The Aam Aadmi Party (AAP), which has accused the Election Commission of “running away from a no-holds-barred hackathon”, is unlikely to take up the Commission’s challenge to demonstrate that its Electronic Voting Machines (EVMs) can be tampered with.

aam aadmi party election commission evm challenge

In a letter to the poll commission, AAP said it had promised a hackathon but with “rules and regulations”.

“Hackers are invited to test the security of any system, using any tools available. Such ethical hacking is to help understand loopholes so that they can be removed in the future,” it said.

It wondered why the EC — “an institution that has always protected democracy” — was not ready for an open hackathon to safeguard the country’s election process.

The letter, to Chief Election Commissioner Nasim Zaidi, was in response to EC’s rejection of AAP’s demand that it be allowed to “tamper” with the EVM motherboard at the challenge.

“Why is the Election Commission running away from no- holds barred hackathon,” it asked.
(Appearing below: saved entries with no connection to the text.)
-- ==== Sys2Proof/Laws/Mailbox.lean ====
section
/-! SUPPORT. What the shared reports can do: MSI-X messages, mailbox completions, waiting commands, claims. One lemma says
everything an operation may change; the lemmas per field follow from it. -/

namespace Sys2Proof.Machine

/-- A message changes what is kept for its head and the outbox, and nothing else. -/
theorem Ctl.msix_frame (c : Ctl) (h : Head) (v : Nat) :
    c.msix h v = { c.setHd h ((c.msix h v).hd h) with outbox := (c.msix h v).outbox } := by
  unfold Ctl.msix
  dsimp only
  repeat' split
  all_goals cases h <;> rfl

/-- Of what is kept for a head, a message changes its pending vectors and what waits for its link. -/
theorem Ctl.msix_kept (c : Ctl) (h : Head) (v : Nat) :
    (c.msix h v).hd h =
      { c.hd h with msixPend := ((c.msix h v).hd h).msixPend, waiting := ((c.msix h v).hd h).waiting } := by
  unfold Ctl.msix
  dsimp only
  repeat' split
  all_goals cases h <;> rfl

theorem Ctl.msix_eq (c : Ctl) (h : Head) (v : Nat) :
    ∃ x ob, c.msix h v = { c.setHd h x with outbox := ob } ∧ x.mbox = (c.hd h).mbox ∧ x.logs = (c.hd h).logs ∧
      x.hdm = (c.hd h).hdm :=
  ⟨_, _, c.msix_frame h v, by rw [c.msix_kept h v], by rw [c.msix_kept h v], by rw [c.msix_kept h v]⟩

@[simp] theorem Ctl.msix_mbox (c : Ctl) (h : Head) (v : Nat) : ((c.msix h v).hd h).mbox = (c.hd h).mbox := by
  obtain ⟨x, ob, e, m, -⟩ := c.msix_eq h v
  rw [e, ← m]; cases h <;> rfl

theorem Ctl.msix_hd_ne (c : Ctl) (h k : Head) (v : Nat) (n : k ≠ h) : (c.msix h v).hd k = c.hd k := by
  obtain ⟨x, ob, e, -⟩ := c.msix_eq h v
  rw [e]; cases h <;> cases k <;> first | rfl | exact absurd rfl n

@[simp] theorem Ctl.msix_part (c : Ctl) (h : Head) (v : Nat) : (c.msix h v).part = c.part := by
  obtain ⟨x, ob, e, -⟩ := c.msix_eq h v; rw [e]; cases h <;> rfl
@[simp] theorem Ctl.msix_regs (c : Ctl) (h : Head) (v : Nat) : (c.msix h v).regs = c.regs := by
  obtain ⟨x, ob, e, -⟩ := c.msix_eq h v; rw [e]; cases h <;> rfl
@[simp] theorem Ctl.msix_eff (c : Ctl) (h : Head) (v : Nat) : (c.msix h v).eff = c.eff := by
  obtain ⟨x, ob, e, -⟩ := c.msix_eq h v; rw [e]; cases h <;> rfl
@[simp] theorem Ctl.msix_snap (c : Ctl) (h : Head) (v : Nat) : (c.msix h v).snap = c.snap := by
  obtain ⟨x, ob, e, -⟩ := c.msix_eq h v; rw [e]; cases h <;> rfl
@[simp] theorem Ctl.msix_claims (c : Ctl) (h : Head) (v : Nat) : (c.msix h v).claims = c.claims := by
  obtain ⟨x, ob, e, -⟩ := c.msix_eq h v; rw [e]; cases h <;> rfl
@[simp] theorem Ctl.msix_clock (c : Ctl) (h : Head) (v : Nat) : (c.msix h v).clock = c.clock := by
  obtain ⟨x, ob, e, -⟩ := c.msix_eq h v; rw [e]; cases h <;> rfl
@[simp] theorem Ctl.msix_lastBeat (c : Ctl) (h : Head) (v : Nat) : (c.msix h v).lastBeat = c.lastBeat := by
  obtain ⟨x, ob, e, -⟩ := c.msix_eq h v; rw [e]; cases h <;> rfl
@[simp] theorem Ctl.msix_lastBeatNo (c : Ctl) (h : Head) (v : Nat) : (c.msix h v).lastBeatNo = c.lastBeatNo := by
  obtain ⟨x, ob, e, -⟩ := c.msix_eq h v; rw [e]; cases h <;> rfl
@[simp] theorem Ctl.msix_stepped (c : Ctl) (h : Head) (v : Nat) : (c.msix h v).stepped = c.stepped := by
  obtain ⟨x, ob, e, -⟩ := c.msix_eq h v; rw [e]; cases h <;> rfl
@[simp] theorem Ctl.msix_holdDue (c : Ctl) (h : Head) (v : Nat) : (c.msix h v).holdDue = c.holdDue := by
  obtain ⟨x, ob, e, -⟩ := c.msix_eq h v; rw [e]; cases h <;> rfl
@[simp] theorem Ctl.msix_preferDue (c : Ctl) (h : Head) (v : Nat) : (c.msix h v).preferDue = c.preferDue := by
  obtain ⟨x, ob, e, -⟩ := c.msix_eq h v; rw [e]; cases h <;> rfl
@[simp] theorem Ctl.msix_timeBase (c : Ctl) (h : Head) (v : Nat) : (c.msix h v).timeBase = c.timeBase := by
  obtain ⟨x, ob, e, -⟩ := c.msix_eq h v; rw [e]; cases h <;> rfl
@[simp] theorem Ctl.msix_slew (c : Ctl) (h : Head) (v : Nat) : (c.msix h v).slew = c.slew := by
  obtain ⟨x, ob, e, -⟩ := c.msix_eq h v; rw [e]; cases h <;> rfl
@[simp] theorem Ctl.msix_slewAcc (c : Ctl) (h : Head) (v : Nat) : (c.msix h v).slewAcc = c.slewAcc := by
  obtain ⟨x, ob, e, -⟩ := c.msix_eq h v; rw [e]; cases h <;> rfl
@[simp] theorem Ctl.msix_rate (c : Ctl) (h : Head) (v : Nat) : (c.msix h v).rate = c.rate := by
  obtain ⟨x, ob, e, -⟩ := c.msix_eq h v; rw [e]; cases h <;> rfl
@[simp] theorem Ctl.msix_rateAcc (c : Ctl) (h : Head) (v : Nat) : (c.msix h v).rateAcc = c.rateAcc := by
  obtain ⟨x, ob, e, -⟩ := c.msix_eq h v; rw [e]; cases h <;> rfl
@[simp] theorem Ctl.msix_lastRead (c : Ctl) (h : Head) (v : Nat) : (c.msix h v).lastRead = c.lastRead := by
  obtain ⟨x, ob, e, -⟩ := c.msix_eq h v; rw [e]; cases h <;> rfl
@[simp] theorem Ctl.msix_headsStrap (c : Ctl) (h : Head) (v : Nat) : (c.msix h v).headsStrap = c.headsStrap := by
  obtain ⟨x, ob, e, -⟩ := c.msix_eq h v; rw [e]; cases h <;> rfl
@[simp] theorem Ctl.msix_stkPend (c : Ctl) (h : Head) (v : Nat) : (c.msix h v).stkPend = c.stkPend := by
  obtain ⟨x, ob, e, -⟩ := c.msix_eq h v; rw [e]; cases h <;> rfl
@[simp] theorem Ctl.msix_snapPend (c : Ctl) (h : Head) (v : Nat) : (c.msix h v).snapPend = c.snapPend := by
  obtain ⟨x, ob, e, -⟩ := c.msix_eq h v; rw [e]; cases h <;> rfl
@[simp] theorem Ctl.msix_free (c : Ctl) (h : Head) (v : Nat) : (c.msix h v).free = c.free := by
  obtain ⟨x, ob, e, -⟩ := c.msix_eq h v; rw [e]; cases h <;> rfl
@[simp] theorem Ctl.msix_flt (c : Ctl) (h : Head) (v : Nat) : (c.msix h v).flt = c.flt := by
  obtain ⟨x, ob, e, -⟩ := c.msix_eq h v; rw [e]; cases h <;> rfl
@[simp] theorem Ctl.msix_kpr (c : Ctl) (h : Head) (v : Nat) : (c.msix h v).kpr = c.kpr := by
  obtain ⟨x, ob, e, -⟩ := c.msix_eq h v; rw [e]; cases h <;> rfl
@[simp] theorem Ctl.msix_job (c : Ctl) (h : Head) (v : Nat) : (c.msix h v).job = c.job := by
  obtain ⟨x, ob, e, -⟩ := c.msix_eq h v; rw [e]; cases h <;> rfl
@[simp] theorem Ctl.msix_dec (c : Ctl) (h : Head) (v : Nat) : (c.msix h v).dec = c.dec := by
  obtain ⟨x, ob, e, -⟩ := c.msix_eq h v; rw [e]; cases h <;> rfl
@[simp] theorem Ctl.msix_stx (c : Ctl) (h : Head) (v : Nat) : (c.msix h v).stx = c.stx := by
  obtain ⟨x, ob, e, -⟩ := c.msix_eq h v; rw [e]; cases h <;> rfl
@[simp] theorem Ctl.msix_stk (c : Ctl) (h : Head) (v : Nat) : (c.msix h v).stk = c.stk := by
  obtain ⟨x, ob, e, -⟩ := c.msix_eq h v; rw [e]; cases h <;> rfl
@[simp] theorem Ctl.msix_ecc (c : Ctl) (h : Head) (v : Nat) : (c.msix h v).ecc = c.ecc := by
  obtain ⟨x, ob, e, -⟩ := c.msix_eq h v; rw [e]; cases h <;> rfl
@[simp] theorem Ctl.msix_frg (c : Ctl) (h : Head) (v : Nat) : (c.msix h v).frg = c.frg := by
  obtain ⟨x, ob, e, -⟩ := c.msix_eq h v; rw [e]; cases h <;> rfl
@[simp] theorem Ctl.msix_sea (c : Ctl) (h : Head) (v : Nat) : (c.msix h v).sea = c.sea := by
  obtain ⟨x, ob, e, -⟩ := c.msix_eq h v; rw [e]; cases h <;> rfl
@[simp] theorem Ctl.msix_qos (c : Ctl) (h : Head) (v : Nat) : (c.msix h v).qos = c.qos := by
  obtain ⟨x, ob, e, -⟩ := c.msix_eq h v; rw [e]; cases h <;> rfl
@[simp] theorem Ctl.msix_rst (c : Ctl) (h : Head) (v : Nat) : (c.msix h v).rst = c.rst := by
  obtain ⟨x, ob, e, -⟩ := c.msix_eq h v; rw [e]; cases h <;> rfl
@[simp] theorem Ctl.msix_clk (c : Ctl) (h : Head) (v : Nat) : (c.msix h v).clk = c.clk := by
  obtain ⟨x, ob, e, -⟩ := c.msix_eq h v; rw [e]; cases h <;> rfl
@[simp] theorem Ctl.msix_fus (c : Ctl) (h : Head) (v : Nat) : (c.msix h v).fus = c.fus := by
  obtain ⟨x, ob, e, -⟩ := c.msix_eq h v; rw [e]; cases h <;> rfl
@[simp] theorem Ctl.msix_cal (c : Ctl) (h : Head) (v : Nat) : (c.msix h v).cal = c.cal := by
  obtain ⟨x, ob, e, -⟩ := c.msix_eq h v; rw [e]; cases h <;> rfl
@[simp] theorem Ctl.msix_thm (c : Ctl) (h : Head) (v : Nat) : (c.msix h v).thm = c.thm := by
  obtain ⟨x, ob, e, -⟩ := c.msix_eq h v; rw [e]; cases h <;> rfl
@[simp] theorem Ctl.msix_phy (c : Ctl) (h : Head) (v : Nat) : (c.msix h v).phy = c.phy := by
  obtain ⟨x, ob, e, -⟩ := c.msix_eq h v; rw [e]; cases h <;> rfl
@[simp] theorem Ctl.msix_sbp (c : Ctl) (h : Head) (v : Nat) : (c.msix h v).sbp = c.sbp := by
  obtain ⟨x, ob, e, -⟩ := c.msix_eq h v; rw [e]; cases h <;> rfl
Following this, AAP is unlikely to participate in the EVM challenge on June 3, party sources said. The last date to participate in the exercise ends on Friday.

“You have said that tampering or replacing the motherboard of an EVM would mean that it is no longer the same device. (But) how would you know that the motherboards of the existing EC machines have not been replaced or tampered with,” the letter, written by AAP National Secretary Pankaj Gupta, asked.

It said if the EC was so confident that an EVM was tamper-proof, it should allow the machines to be hacked, without imposing any rules.

The EC said the EVM would lose its originality if changes were made to its internal circuitry and it would not be the EC’s EVM.

Earlier this month, AAP had “demonstrated” how EVMs could be manipulated in a special Delhi Legislative Assembly session. The EC had then said the demonstration to prove that the machines could be hacked was carried out on a “look alike” EVM and not on the one used by the commission.

“If the machines look the same, behave the same till some codes activate the changed programming, then how do you know whether any tampering has taken place on the machines in your possession,” Gupta asked.